Tralokinumab is a first-in-class, fully human immunoglobulin G4 (IgG4​) monoclonal antibody that represents a significant advancement in the targeted treatment of atopic dermatitis (AD).[1] Marketed under the brand names Adbry® and Adtralza®, it is indicated for the treatment of moderate-to-severe AD in adult and adolescent patients (aged 12 years and older) who are candidates for systemic therapy.[3] The therapeutic action of tralokinumab is predicated on its high-affinity, specific binding to the interleukin-13 (IL-13) cytokine, a key driver of the Type 2 inflammation that underpins AD pathogenesis. By neutralizing IL-13, tralokinumab prevents its interaction with the IL-13Rα1/IL-4Rα receptor complex, thereby inhibiting the downstream signaling cascade responsible for skin barrier dysfunction, inflammation, and pruritus.[2]

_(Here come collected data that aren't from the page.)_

-- ==== Sys2Proof/Machine/Sm3.lean ====
section
/-! DEFINITION. SM3 as GB/T 32905-2016 gives it, which R378, R379 and R442 name, and the CRC-64 of a Kraha flit (R324). -/

namespace Sys2Proof.Machine

/-! SM3 -/

/-- The eight words of the state. -/
structure Sm3 where
  a : BitVec 32
  b : BitVec 32
  c : BitVec 32
  d : BitVec 32
  e : BitVec 32
  f : BitVec 32
  g : BitVec 32
  h : BitVec 32
  deriving DecidableEq, Repr

def sm3Init : Sm3 :=
  { a := 0x7380166F, b := 0x4914B2B9, c := 0x172442D7, d := 0xDA8A0600
    e := 0xA96F30BC, f := 0x163138AA, g := 0xE38DEE4D, h := 0xB0FB0E4E }

def rot (x : BitVec 32) (n : Nat) : BitVec 32 := x.rotateLeft n
def p0 (x : BitVec 32) : BitVec 32 := x ^^^ rot x 9 ^^^ rot x 17
def p1 (x : BitVec 32) : BitVec 32 := x ^^^ rot x 15 ^^^ rot x 23

/-- A big-endian word of a block. -/
def beWord (bs : List Byte) (k : Nat) : BitVec 32 := BitVec.ofNat 32 (ofBytes ((bs.drop (4 * k)).take 4).reverse)

/-- W_0 to W_67 of a block, latest first. -/
def sm3Expand (bs : List Byte) : List (BitVec 32) :=
  loop (fun _ w =>
    let x := p1 (nth 0 w 15 ^^^ nth 0 w 8 ^^^ rot (nth 0 w 2) 15) ^^^ rot (nth 0 w 12) 7 ^^^ nth 0 w 5
    x :: w) 0 52 ((range 0 16).map (beWord bs)).reverse

/-- Round j, with W_j and W_j xor W_(j+4). -/
def sm3Round (j : Nat) (w w' : BitVec 32) (s : Sm3) : Sm3 :=
  let t : BitVec 32 := if j < 16 then 0x79CC4519 else 0x7A879D8A
  let ss1 := rot (rot s.a 12 + s.e + rot t (j % 32)) 7
  let ss2 := ss1 ^^^ rot s.a 12
  let ff := if j < 16 then s.a ^^^ s.b ^^^ s.c else (s.a &&& s.b) ||| (s.a &&& s.c) ||| (s.b &&& s.c)
  let gg := if j < 16 then s.e ^^^ s.f ^^^ s.g else (s.e &&& s.f) ||| (~~~ s.e &&& s.g)
  let tt1 := ff + s.d + ss2 + w'
  let tt2 := gg + s.h + ss1 + w
  { a := tt1, b := s.a, c := rot s.b 9, d := s.c, e := p0 tt2, f := s.e, g := rot s.f 19, h := s.g }

/-- Rounds j, j + 1, … over W from j on. -/
def sm3Rounds : Nat → Nat → List (BitVec 32) → Sm3 → Sm3
  | _, 0, _, s => s
  | j, n + 1, w, s => sm3Rounds (j + 1) n w.tail (sm3Round j (nth 0 w 0) (nth 0 w 0 ^^^ nth 0 w 4) s)

/-- The compression of one 64-byte block. -/
def sm3Block (bs : List Byte) (s : Sm3) : Sm3 :=
  let t := sm3Rounds 0 64 (sm3Expand bs).reverse s
  { a := t.a ^^^ s.a, b := t.b ^^^ s.b, c := t.c ^^^ s.c, d := t.d ^^^ s.d
    e := t.e ^^^ s.e, f := t.f ^^^ s.f, g := t.g ^^^ s.g, h := t.h ^^^ s.h }

/-- n blocks. -/
def sm3Blocks : Nat → List Byte → Sm3 → Sm3
  | 0, _, s => s
  | n + 1, bs, s => sm3Blocks n (bs.drop 64) (sm3Block (bs.take 64) s)

/-- A big-endian number as bytes. -/
def beBytes (x n : Nat) : List Byte := (toBytes x n).reverse

/-- The SM3 digest of a message, in the order in which SM3 delivers its bytes. -/
def sm3 (msg : List Byte) : List Byte :=
  let z := (119 - msg.length % 64) % 64
  let padded := msg ++ [0x80#8] ++ List.replicate z 0 ++ beBytes (8 * msg.length) 8
  let s := sm3Blocks (padded.length / 64) padded sm3Init
  [s.a, s.b, s.c, s.d, s.e, s.f, s.g, s.h].flatMap (fun x => beBytes x.toNat 4)

end Sys2Proof.Machine
end

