-- ==== Sys2Proof/Machine/Dispatch.lean ====
section
/-! DEFINITION. One arm for each instruction and step of the opcode table. -/

namespace Sys2Proof.Machine
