-- ==== Sys2Proof/Machine/Core.lean ====
section
/-! DEFINITION. The machine behind the host's interface. -/

noncomputable def Sys2Proof.core : Host.Core := { State := Sys2Proof.Machine.State, Fault := Sys2Proof.Machine.Fault, Refusal := Sys2Proof.Machine.Refusal, step := Sys2Proof.Machine.step, reset := Sys2Proof.Machine.State.reset }
end

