-- ==== Sys2Proof/Certificates/Slice0/Obligations.lean ====
section
/-! DEFINITION. What is claimed of the model, for the provers: one `def Obligations.<Name>` each, with the tables of
instructions that a statement ranges over. -/

namespace Sys2Proof.Claims

open Sys2Proof.Machine

/-! Scalar arithmetic (R164, R167 to R169) -/

/-- The result of R167 and R168 for two registers. -/
def regOps : List ((BitVec 5 → BitVec 5 → BitVec 5 → Instr) × (Word → Word → Word)) :=
  [(.add, fun a b => wordI (a.toInt + b.toInt)),
   (.sub, fun a b => wordI (a.toInt - b.toInt)),
   (.and, fun a b => a &&& b),
   (.or, fun a b => a ||| b),
   (.xor, fun a b => a ^^^ b),
   (.sll, fun a b => word (a.toNat * 2 ^ (b.toNat % 64))),
   (.srl, fun a b => word (a.toNat / 2 ^ (b.toNat % 64))),
   (.sra, fun a b => wordI (a.toInt / 2 ^ (b.toNat % 64))),
   (.min, fun a b => wordI (min a.toInt b.toInt)),
   (.max, fun a b => wordI (max a.toInt b.toInt)),
   (.minn, fun a b => word (min a.toNat b.toNat)),
   (.maxn, fun a b => word (max a.toNat b.toNat)),
   (.slt, fun a b => if a.toInt < b.toInt then 1 else 0),
   (.sltn, fun a b => if a.toNat < b.toNat then 1 else 0),
   (.mul, fun a b => wordI (a.toInt * b.toInt)),
   (.mulh, fun a b => wordI (a.toInt * b.toInt / 2 ^ 64)),
   (.mulhn, fun a b => word (a.toNat * b.toNat / 2 ^ 64)),
   (.div, fun a b => if b = 0 then wordI (-1) else wordI (a.toInt.tdiv b.toInt)),
   (.divn, fun a b => if b = 0 then 0xFFFFFFFFFFFFFFFF else word (a.toNat / b.toNat)),
   (.rem, fun a b => if b = 0 then a else wordI (a.toInt - b.toInt * a.toInt.tdiv b.toInt)),
   (.remn, fun a b => if b = 0 then a else word (a.toNat % b.toNat))]

/-- The result of R167 for one register. -/
def bitOps : List ((BitVec 5 → BitVec 5 → Instr) × (Word → Word)) :=
  [(.clz, fun a => word ((List.range 64).takeWhile (fun i => !a.getLsbD (63 - i))).length),
   (.ctz, fun a => word ((List.range 64).takeWhile (fun i => !a.getLsbD i)).length),
   (.popc, fun a => word ((List.range 64).filter (fun i => a.getLsbD i)).length),
   (.bswap, fun a => word ((List.range 8).map (fun i => a.toNat / 2 ^ (8 * i) % 256 * 2 ^ (8 * (7 - i)))).sum)]

/-- The result of R167 for a register and a 16-bit immediate: sign-extended, but for `andi`, `ori` and `xori`. -/
def immOps : List ((BitVec 5 → BitVec 5 → BitVec 16 → Instr) × (Word → BitVec 16 → Word)) :=
  [(.addi, fun a i => wordI (a.toInt + i.toInt)),
   (.andi, fun a i => a &&& word i.toNat),
   (.ori, fun a i => a ||| word i.toNat),
   (.xori, fun a i => a ^^^ word i.toNat),
   (.slti, fun a i => if a.toInt < i.toInt then 1 else 0),
   (.sltni, fun a i => if a.toNat < (wordI i.toInt).toNat then 1 else 0)]

/-- The result of R167 for a shift by an immediate. -/
def shiftOps : List ((BitVec 5 → BitVec 5 → BitVec 6 → Instr) × (Word → BitVec 6 → Word)) :=
  [(.slli, fun a h => word (a.toNat * 2 ^ h.toNat)),
   (.srli, fun a h => word (a.toNat / 2 ^ h.toNat)),
   (.srai, fun a h => wordI (a.toInt / 2 ^ h.toNat))]

/-- The operations of major 0x02 in the order of their fn codes (R168). -/
def mulOps : List (BitVec 5 → BitVec 5 → BitVec 5 → Instr) := [.mul, .mulh, .mulhn, .div, .divn, .rem, .remn]

end Sys2Proof.Claims

open Sys2Proof Sys2Proof.Machine Sys2Proof.Claims

/-- R164, R167 to R169: a scalar arithmetic instruction writes its result to sd and does nothing else; a write to s0 is
discarded (setS); its operands carry no poison mark (R39). In order: the register forms, `sel`, the bit counts and the byte
reversal, the immediate forms, the immediate shifts, `ldhi`, `adrc`, the borderline cases of division as R168's table
prints them, and the codes of major 0x02: seven operations, and the rest reserved. -/
def Obligations.ScalarArithmetic : Prop :=
  (∀ x ∈ regOps, ∀ (d a b : BitVec 5) (s : State), s.stop = none → Clean s [a, b] →
      exec (x.1 d a b) s = .next (setS d (x.2 (getS s a) (getS s b)) s)) ∧
  (∀ (d a b : BitVec 5) (s : State), s.stop = none → Clean s [d, a, b] →
    exec (.sel d a b) s = .next (setS d (if getS s d = 0 then getS s b else getS s a) s)) ∧
  (∀ x ∈ bitOps, ∀ (d a : BitVec 5) (s : State), s.stop = none → Clean s [a] →
    exec (x.1 d a) s = .next (setS d (x.2 (getS s a)) s)) ∧
  (∀ x ∈ immOps, ∀ (d a : BitVec 5) (i : BitVec 16) (s : State), s.stop = none → Clean s [a] →
    exec (x.1 d a i) s = .next (setS d (x.2 (getS s a) i) s)) ∧
  (∀ x ∈ shiftOps, ∀ (d a : BitVec 5) (h : BitVec 6) (s : State), s.stop = none → Clean s [a] →
    exec (x.1 d a h) s = .next (setS d (x.2 (getS s a) h) s)) ∧
  (∀ (d : BitVec 5) (i : BitVec 20) (s : State), s.stop = none →
    exec (.ldhi d i) s = .next (setS d (wordI (i.toInt * 2 ^ 16)) s)) ∧
  (∀ (d : BitVec 5) (o : BitVec 20) (s : State), s.stop = none →
    exec (.adrc d o) s = .next (setS d (wordI ((s.hart.pc.toNat / 16 * 16 : Nat) + 16 * o.toInt)) s)) ∧
  (∀ (d a b : BitVec 5) (s : State), s.stop = none → Clean s [a, b] →
      (getS s b = 0 →
        exec (.div d a b) s = .next (setS d (wordI (-1)) s) ∧
        exec (.divn d a b) s = .next (setS d 0xFFFFFFFFFFFFFFFF s) ∧
        exec (.rem d a b) s = .next (setS d (getS s a) s) ∧
        exec (.remn d a b) s = .next (setS d (getS s a) s)) ∧
      (getS s a = wordI (-2 ^ 63) → getS s b = wordI (-1) →
        exec (.div d a b) s = .next (setS d (wordI (-2 ^ 63)) s) ∧
        exec (.rem d a b) s = .next (setS d 0 s)) ∧
      (getS s a = 7 → getS s b = wordI (-2) →
        exec (.div d a b) s = .next (setS d (wordI (-3)) s) ∧
        exec (.divn d a b) s = .next (setS d 0 s) ∧
        exec (.rem d a b) s = .next (setS d 1 s) ∧
        exec (.remn d a b) s = .next (setS d 7 s)) ∧
      (getS s a = wordI (-7) → getS s b = 2 →
        exec (.div d a b) s = .next (setS d (wordI (-3)) s) ∧
        exec (.divn d a b) s = .next (setS d 0x7FFFFFFFFFFFFFFC s) ∧
        exec (.rem d a b) s = .next (setS d (wordI (-1)) s) ∧
        exec (.remn d a b) s = .next (setS d 1 s))) ∧
  (∀ x ∈ mulOps.zipIdx, ∀ d a b : BitVec 5,
    Sys2Proof.decode (0b000010#6 ++ d ++ a ++ b ++ BitVec.ofNat 11 x.2) = .ok (x.1 d a b)) ∧
  (∀ (w : BitVec 32) (i : Instr), w.toNat / 2 ^ 26 = 2 → 7 ≤ w.toNat % 2 ^ 11 → Sys2Proof.decode w ≠ .ok i)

The clinical efficacy and safety of tralokinumab were robustly established in the comprehensive ECZTRA Phase 3 clinical trial program. In pivotal monotherapy trials (ECZTRA 1 and 2), tralokinumab demonstrated statistically significant and clinically meaningful improvements in skin clearance, as measured by the Investigator's Global Assessment (IGA) score, and in disease severity, assessed by a 75% or greater improvement in the Eczema Area and Severity Index (EASI-75), compared to placebo at 16 weeks.[7] Efficacy was also demonstrated when used in combination with topical corticosteroids (ECZTRA 3) and in the adolescent population (ECZTRA 6), with long-term data from the ECZTEND extension study confirming durable responses and a consistent safety profile over several years of treatment.[5]